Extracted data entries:
• • • •

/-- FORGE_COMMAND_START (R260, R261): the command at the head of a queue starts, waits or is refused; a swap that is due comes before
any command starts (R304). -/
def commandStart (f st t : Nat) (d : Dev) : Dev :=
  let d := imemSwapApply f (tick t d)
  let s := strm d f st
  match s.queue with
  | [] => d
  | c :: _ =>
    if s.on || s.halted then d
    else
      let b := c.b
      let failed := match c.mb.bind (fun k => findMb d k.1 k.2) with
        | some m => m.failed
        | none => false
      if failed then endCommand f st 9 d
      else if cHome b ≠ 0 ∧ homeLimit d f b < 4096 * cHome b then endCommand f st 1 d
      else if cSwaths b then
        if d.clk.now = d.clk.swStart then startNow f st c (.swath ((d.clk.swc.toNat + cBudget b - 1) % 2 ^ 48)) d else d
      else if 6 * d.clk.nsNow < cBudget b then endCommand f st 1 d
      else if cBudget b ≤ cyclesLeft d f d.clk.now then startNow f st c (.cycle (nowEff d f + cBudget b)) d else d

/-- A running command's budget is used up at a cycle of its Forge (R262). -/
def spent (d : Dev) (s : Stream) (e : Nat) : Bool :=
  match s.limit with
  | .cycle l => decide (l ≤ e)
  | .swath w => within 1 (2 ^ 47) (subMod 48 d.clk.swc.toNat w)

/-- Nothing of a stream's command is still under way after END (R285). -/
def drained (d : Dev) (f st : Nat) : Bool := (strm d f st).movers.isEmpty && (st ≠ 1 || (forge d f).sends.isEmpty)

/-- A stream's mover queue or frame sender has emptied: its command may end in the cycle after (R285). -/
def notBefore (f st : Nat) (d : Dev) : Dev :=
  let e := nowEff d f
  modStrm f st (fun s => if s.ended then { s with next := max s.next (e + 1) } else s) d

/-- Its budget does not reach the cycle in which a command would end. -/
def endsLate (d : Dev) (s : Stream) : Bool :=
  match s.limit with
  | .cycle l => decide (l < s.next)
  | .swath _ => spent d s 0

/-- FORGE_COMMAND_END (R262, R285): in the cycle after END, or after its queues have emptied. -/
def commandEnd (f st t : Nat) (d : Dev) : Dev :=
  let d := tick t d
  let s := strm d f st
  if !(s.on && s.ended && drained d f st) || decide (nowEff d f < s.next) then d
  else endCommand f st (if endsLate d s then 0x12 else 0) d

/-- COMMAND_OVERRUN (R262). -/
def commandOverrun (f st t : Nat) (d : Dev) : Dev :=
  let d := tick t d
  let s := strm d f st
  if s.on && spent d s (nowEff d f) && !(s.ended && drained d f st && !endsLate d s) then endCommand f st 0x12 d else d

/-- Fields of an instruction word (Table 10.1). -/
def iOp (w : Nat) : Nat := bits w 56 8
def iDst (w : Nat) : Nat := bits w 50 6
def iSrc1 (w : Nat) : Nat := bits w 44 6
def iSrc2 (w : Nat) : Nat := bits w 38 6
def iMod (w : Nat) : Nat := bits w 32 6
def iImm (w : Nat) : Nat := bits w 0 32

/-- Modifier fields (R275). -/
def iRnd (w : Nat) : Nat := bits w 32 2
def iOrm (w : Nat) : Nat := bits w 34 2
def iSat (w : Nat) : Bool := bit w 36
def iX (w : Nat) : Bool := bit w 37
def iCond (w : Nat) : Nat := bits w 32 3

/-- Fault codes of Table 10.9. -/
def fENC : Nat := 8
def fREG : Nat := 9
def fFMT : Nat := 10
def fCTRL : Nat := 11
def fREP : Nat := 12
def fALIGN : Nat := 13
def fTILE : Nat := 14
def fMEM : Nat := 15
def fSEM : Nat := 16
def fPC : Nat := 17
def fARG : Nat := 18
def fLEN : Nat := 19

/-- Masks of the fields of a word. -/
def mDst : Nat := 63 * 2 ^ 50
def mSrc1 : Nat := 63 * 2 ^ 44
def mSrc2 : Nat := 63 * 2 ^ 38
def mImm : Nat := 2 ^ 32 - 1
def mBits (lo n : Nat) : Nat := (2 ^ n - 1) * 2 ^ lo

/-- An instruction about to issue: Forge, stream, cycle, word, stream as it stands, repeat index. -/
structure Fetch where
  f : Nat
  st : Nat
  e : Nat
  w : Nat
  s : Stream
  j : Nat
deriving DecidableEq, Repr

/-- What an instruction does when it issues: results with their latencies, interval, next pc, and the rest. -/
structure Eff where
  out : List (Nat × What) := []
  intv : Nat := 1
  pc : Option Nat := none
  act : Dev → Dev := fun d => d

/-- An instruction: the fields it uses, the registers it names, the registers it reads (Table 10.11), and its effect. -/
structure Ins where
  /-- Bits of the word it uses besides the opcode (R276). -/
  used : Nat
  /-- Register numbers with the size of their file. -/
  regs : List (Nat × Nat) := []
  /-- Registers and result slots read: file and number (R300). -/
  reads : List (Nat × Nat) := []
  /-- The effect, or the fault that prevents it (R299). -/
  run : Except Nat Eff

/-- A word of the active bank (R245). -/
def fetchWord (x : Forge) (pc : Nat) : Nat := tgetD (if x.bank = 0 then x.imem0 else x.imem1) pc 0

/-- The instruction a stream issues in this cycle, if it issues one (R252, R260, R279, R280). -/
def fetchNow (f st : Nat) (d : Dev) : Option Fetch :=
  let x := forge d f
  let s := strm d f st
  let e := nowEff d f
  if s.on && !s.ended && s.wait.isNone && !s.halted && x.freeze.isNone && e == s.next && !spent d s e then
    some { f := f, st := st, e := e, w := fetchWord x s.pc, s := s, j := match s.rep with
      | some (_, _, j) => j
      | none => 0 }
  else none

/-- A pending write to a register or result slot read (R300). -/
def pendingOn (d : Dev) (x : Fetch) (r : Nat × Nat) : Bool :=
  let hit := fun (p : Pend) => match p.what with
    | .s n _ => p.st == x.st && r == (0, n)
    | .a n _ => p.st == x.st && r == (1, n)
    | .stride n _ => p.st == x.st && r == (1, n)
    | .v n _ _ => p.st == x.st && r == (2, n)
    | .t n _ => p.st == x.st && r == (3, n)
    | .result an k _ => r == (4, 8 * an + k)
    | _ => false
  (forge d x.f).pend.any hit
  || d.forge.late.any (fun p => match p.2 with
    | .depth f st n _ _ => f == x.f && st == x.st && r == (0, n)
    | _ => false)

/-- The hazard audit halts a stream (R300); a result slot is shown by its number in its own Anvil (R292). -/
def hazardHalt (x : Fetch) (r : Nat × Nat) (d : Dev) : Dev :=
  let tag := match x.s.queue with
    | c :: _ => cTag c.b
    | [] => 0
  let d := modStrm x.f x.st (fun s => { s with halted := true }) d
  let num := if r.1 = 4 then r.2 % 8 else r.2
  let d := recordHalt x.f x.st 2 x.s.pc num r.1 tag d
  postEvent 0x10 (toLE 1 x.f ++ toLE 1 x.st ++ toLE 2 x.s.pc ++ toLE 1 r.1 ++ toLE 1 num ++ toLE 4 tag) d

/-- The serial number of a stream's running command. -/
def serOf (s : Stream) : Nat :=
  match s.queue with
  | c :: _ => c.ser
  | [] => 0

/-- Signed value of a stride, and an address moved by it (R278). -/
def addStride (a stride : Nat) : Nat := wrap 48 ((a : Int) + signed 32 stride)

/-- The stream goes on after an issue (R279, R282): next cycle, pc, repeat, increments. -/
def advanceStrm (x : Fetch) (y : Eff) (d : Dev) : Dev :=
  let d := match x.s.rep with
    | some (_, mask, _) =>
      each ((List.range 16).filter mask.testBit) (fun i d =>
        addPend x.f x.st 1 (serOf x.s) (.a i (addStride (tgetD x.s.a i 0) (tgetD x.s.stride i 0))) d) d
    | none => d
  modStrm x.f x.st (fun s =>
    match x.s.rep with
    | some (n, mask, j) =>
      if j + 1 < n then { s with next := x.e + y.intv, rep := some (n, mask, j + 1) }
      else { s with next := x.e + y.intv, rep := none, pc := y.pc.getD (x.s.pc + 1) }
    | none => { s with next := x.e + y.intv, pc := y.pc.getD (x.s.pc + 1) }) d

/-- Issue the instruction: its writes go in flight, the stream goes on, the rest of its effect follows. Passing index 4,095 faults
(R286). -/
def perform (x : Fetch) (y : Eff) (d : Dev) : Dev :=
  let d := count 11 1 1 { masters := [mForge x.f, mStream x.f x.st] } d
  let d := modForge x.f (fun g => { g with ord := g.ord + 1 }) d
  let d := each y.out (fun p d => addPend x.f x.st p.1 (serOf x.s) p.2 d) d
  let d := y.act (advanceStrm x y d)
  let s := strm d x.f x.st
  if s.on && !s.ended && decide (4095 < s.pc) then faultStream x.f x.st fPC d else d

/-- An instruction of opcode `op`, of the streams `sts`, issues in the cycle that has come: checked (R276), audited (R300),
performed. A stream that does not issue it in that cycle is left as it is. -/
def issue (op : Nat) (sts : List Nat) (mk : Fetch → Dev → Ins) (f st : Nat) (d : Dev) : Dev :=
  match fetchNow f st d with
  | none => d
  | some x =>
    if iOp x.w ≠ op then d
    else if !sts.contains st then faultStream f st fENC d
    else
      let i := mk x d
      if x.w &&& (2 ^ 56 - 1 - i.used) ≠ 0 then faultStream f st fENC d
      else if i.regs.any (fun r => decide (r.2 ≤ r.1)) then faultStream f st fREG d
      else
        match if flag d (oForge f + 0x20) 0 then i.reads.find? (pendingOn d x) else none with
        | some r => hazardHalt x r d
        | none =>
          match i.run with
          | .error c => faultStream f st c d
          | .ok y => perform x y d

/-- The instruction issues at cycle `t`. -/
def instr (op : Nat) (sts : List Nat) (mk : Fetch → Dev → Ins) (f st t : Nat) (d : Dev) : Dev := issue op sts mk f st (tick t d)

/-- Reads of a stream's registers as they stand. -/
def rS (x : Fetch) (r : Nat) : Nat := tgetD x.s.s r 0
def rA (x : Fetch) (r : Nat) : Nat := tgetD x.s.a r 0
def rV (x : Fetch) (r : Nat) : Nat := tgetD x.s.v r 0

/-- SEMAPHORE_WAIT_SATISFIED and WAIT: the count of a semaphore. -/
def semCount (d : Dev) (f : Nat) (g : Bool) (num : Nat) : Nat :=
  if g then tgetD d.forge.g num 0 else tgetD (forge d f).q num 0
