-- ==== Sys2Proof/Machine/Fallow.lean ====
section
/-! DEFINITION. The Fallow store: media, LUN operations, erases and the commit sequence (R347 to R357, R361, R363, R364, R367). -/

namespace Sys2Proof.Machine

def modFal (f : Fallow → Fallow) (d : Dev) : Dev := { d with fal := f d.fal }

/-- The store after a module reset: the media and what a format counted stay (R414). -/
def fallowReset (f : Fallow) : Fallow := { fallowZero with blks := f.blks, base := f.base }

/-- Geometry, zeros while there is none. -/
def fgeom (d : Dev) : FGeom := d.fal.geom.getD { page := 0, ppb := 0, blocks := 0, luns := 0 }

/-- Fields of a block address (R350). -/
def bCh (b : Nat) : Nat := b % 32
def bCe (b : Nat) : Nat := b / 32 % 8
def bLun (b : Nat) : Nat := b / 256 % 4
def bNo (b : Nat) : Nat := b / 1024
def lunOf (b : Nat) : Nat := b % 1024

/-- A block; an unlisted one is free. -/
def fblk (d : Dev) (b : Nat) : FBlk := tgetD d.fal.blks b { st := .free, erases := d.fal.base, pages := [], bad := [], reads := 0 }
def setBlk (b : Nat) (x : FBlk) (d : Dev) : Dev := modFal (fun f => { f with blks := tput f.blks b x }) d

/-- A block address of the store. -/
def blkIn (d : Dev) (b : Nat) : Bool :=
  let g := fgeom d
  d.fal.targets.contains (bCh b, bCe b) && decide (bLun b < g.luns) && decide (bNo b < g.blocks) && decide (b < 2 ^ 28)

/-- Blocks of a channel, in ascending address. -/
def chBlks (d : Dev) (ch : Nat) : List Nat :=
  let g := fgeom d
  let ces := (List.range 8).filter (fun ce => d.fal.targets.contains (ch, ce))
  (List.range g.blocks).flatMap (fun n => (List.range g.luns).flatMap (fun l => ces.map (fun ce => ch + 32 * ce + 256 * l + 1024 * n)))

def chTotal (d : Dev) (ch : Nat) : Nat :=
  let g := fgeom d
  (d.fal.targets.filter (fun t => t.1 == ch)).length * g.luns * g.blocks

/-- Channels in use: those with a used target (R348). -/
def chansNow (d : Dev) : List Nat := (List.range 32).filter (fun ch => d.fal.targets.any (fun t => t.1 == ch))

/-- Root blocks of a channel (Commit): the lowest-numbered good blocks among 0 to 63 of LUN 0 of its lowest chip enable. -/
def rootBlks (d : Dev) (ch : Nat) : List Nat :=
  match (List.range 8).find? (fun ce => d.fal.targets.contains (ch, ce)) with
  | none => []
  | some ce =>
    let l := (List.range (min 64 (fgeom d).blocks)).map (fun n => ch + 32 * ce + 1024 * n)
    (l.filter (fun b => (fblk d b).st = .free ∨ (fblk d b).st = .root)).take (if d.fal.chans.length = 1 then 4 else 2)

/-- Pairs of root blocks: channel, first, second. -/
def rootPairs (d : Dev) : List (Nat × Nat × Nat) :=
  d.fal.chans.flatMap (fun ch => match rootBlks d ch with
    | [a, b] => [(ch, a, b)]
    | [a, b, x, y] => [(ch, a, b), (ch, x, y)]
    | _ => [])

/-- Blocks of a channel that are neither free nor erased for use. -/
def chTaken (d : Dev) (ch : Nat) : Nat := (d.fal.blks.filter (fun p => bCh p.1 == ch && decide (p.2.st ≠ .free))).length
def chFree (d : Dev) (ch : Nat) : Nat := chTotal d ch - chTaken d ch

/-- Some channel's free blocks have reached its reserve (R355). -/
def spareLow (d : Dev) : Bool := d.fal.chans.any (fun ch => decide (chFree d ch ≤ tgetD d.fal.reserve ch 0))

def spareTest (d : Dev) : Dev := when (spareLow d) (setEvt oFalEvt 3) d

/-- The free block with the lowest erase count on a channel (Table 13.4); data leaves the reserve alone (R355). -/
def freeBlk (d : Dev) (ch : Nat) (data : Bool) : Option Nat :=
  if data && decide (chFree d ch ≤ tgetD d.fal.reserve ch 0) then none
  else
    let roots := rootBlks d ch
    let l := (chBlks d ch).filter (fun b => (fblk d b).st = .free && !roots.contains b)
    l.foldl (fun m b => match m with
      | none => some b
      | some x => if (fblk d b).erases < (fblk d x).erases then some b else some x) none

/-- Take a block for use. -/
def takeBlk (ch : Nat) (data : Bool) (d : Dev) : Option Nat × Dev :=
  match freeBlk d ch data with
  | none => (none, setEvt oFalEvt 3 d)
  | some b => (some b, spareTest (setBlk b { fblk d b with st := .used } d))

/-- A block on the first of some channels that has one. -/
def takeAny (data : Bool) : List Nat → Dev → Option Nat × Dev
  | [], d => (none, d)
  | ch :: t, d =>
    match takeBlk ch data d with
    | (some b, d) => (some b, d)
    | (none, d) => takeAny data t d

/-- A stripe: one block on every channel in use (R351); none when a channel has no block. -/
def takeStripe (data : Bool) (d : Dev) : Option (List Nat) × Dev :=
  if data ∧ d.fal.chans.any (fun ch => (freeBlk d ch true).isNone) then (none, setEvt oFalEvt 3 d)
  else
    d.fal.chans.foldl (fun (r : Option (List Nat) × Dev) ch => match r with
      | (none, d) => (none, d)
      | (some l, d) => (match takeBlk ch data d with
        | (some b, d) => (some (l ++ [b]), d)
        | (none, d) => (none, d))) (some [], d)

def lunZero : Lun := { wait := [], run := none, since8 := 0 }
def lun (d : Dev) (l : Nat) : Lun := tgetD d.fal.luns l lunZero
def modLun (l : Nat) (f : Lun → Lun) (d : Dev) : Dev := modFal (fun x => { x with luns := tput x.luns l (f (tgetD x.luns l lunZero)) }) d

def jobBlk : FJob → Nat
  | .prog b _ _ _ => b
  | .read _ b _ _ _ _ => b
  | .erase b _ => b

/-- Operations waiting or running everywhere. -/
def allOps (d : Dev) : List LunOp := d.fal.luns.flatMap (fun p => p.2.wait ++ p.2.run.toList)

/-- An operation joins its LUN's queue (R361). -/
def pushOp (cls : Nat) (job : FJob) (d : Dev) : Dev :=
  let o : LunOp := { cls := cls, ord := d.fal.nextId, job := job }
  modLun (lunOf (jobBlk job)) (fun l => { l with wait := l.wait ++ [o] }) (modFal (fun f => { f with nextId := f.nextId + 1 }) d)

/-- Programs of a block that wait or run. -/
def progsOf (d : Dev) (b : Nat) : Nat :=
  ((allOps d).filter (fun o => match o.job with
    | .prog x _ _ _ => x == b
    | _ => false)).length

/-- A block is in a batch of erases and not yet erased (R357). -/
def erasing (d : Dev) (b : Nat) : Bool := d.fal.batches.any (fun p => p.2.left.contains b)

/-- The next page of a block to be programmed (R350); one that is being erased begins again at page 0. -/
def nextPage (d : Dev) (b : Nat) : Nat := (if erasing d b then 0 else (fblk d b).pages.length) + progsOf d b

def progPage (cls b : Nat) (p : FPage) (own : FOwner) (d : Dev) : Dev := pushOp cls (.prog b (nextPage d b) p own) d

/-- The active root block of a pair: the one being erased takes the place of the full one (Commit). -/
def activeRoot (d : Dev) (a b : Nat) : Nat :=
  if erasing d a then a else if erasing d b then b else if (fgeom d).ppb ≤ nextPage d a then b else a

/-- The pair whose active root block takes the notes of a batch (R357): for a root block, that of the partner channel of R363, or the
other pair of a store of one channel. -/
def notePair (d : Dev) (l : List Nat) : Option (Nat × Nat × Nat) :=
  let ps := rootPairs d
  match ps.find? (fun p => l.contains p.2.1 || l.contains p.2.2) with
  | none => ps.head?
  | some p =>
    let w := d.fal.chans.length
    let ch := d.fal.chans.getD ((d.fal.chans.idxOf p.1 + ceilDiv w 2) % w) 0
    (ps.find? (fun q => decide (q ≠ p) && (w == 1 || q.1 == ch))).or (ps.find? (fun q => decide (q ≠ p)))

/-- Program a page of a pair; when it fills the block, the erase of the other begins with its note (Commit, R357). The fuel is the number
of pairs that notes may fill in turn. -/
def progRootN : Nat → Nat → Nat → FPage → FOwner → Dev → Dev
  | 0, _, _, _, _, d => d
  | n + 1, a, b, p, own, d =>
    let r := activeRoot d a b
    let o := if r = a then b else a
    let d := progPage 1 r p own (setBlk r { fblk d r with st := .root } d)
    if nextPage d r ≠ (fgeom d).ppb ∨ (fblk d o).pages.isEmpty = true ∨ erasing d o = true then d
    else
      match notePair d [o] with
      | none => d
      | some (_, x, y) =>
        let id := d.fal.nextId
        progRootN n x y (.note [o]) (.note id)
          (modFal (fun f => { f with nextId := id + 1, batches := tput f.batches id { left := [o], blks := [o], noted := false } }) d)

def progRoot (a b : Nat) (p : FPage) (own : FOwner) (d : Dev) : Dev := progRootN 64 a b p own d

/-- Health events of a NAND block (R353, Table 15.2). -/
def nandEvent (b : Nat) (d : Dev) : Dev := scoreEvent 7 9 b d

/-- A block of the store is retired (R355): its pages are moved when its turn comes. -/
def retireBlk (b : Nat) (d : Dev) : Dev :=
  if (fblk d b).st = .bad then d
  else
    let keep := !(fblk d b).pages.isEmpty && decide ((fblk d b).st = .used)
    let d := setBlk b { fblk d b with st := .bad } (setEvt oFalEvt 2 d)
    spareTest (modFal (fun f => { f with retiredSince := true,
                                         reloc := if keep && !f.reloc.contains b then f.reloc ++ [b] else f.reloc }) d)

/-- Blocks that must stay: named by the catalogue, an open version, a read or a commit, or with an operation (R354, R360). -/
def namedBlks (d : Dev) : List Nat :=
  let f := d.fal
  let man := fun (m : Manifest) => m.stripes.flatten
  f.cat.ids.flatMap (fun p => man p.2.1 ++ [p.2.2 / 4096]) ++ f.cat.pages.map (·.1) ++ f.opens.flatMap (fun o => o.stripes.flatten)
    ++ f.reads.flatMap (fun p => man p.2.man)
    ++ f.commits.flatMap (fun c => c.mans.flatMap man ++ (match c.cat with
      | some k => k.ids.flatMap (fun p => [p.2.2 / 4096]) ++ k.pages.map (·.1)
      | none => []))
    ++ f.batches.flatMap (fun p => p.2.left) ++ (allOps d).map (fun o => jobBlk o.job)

• • • •

From the entries above, give again exactly the lines running from the line with "def activeRoot (d" to the line with "let d := progPage"; include both of those lines.

*Final answer*.
def activeRoot (d : Dev) (a b : Nat) : Nat :=
  if erasing d a then a else if erasing d b then b else if (fgeom d).ppb ≤ nextPage d a then b else a

/-- The pair whose active root block takes the notes of a batch (R357): for a root block, that of the partner channel of R363, or the
other pair of a store of one channel. -/
def notePair (d : Dev) (l : List Nat) : Option (Nat × Nat × Nat) :=
  let ps := rootPairs d
  match ps.find? (fun p => l.contains p.2.1 || l.contains p.2.2) with
  | none => ps.head?
  | some p =>
    let w := d.fal.chans.length
    let ch := d.fal.chans.getD ((d.fal.chans.idxOf p.1 + ceilDiv w 2) % w) 0
    (ps.find? (fun q => decide (q ≠ p) && (w == 1 || q.1 == ch))).or (ps.find? (fun q => decide (q ≠ p)))

/-- Program a page of a pair; when it fills the block, the erase of the other begins with its note (Commit, R357). The fuel is the number
of pairs that notes may fill in turn. -/
def progRootN : Nat → Nat → Nat → FPage → FOwner → Dev → Dev
  | 0, _, _, _, _, d => d
  | n + 1, a, b, p, own, d =>
    let r := activeRoot d a b
    let o := if r = a then b else a
    let d := progPage 1 r p own (setBlk r { fblk d r with st := .root } d)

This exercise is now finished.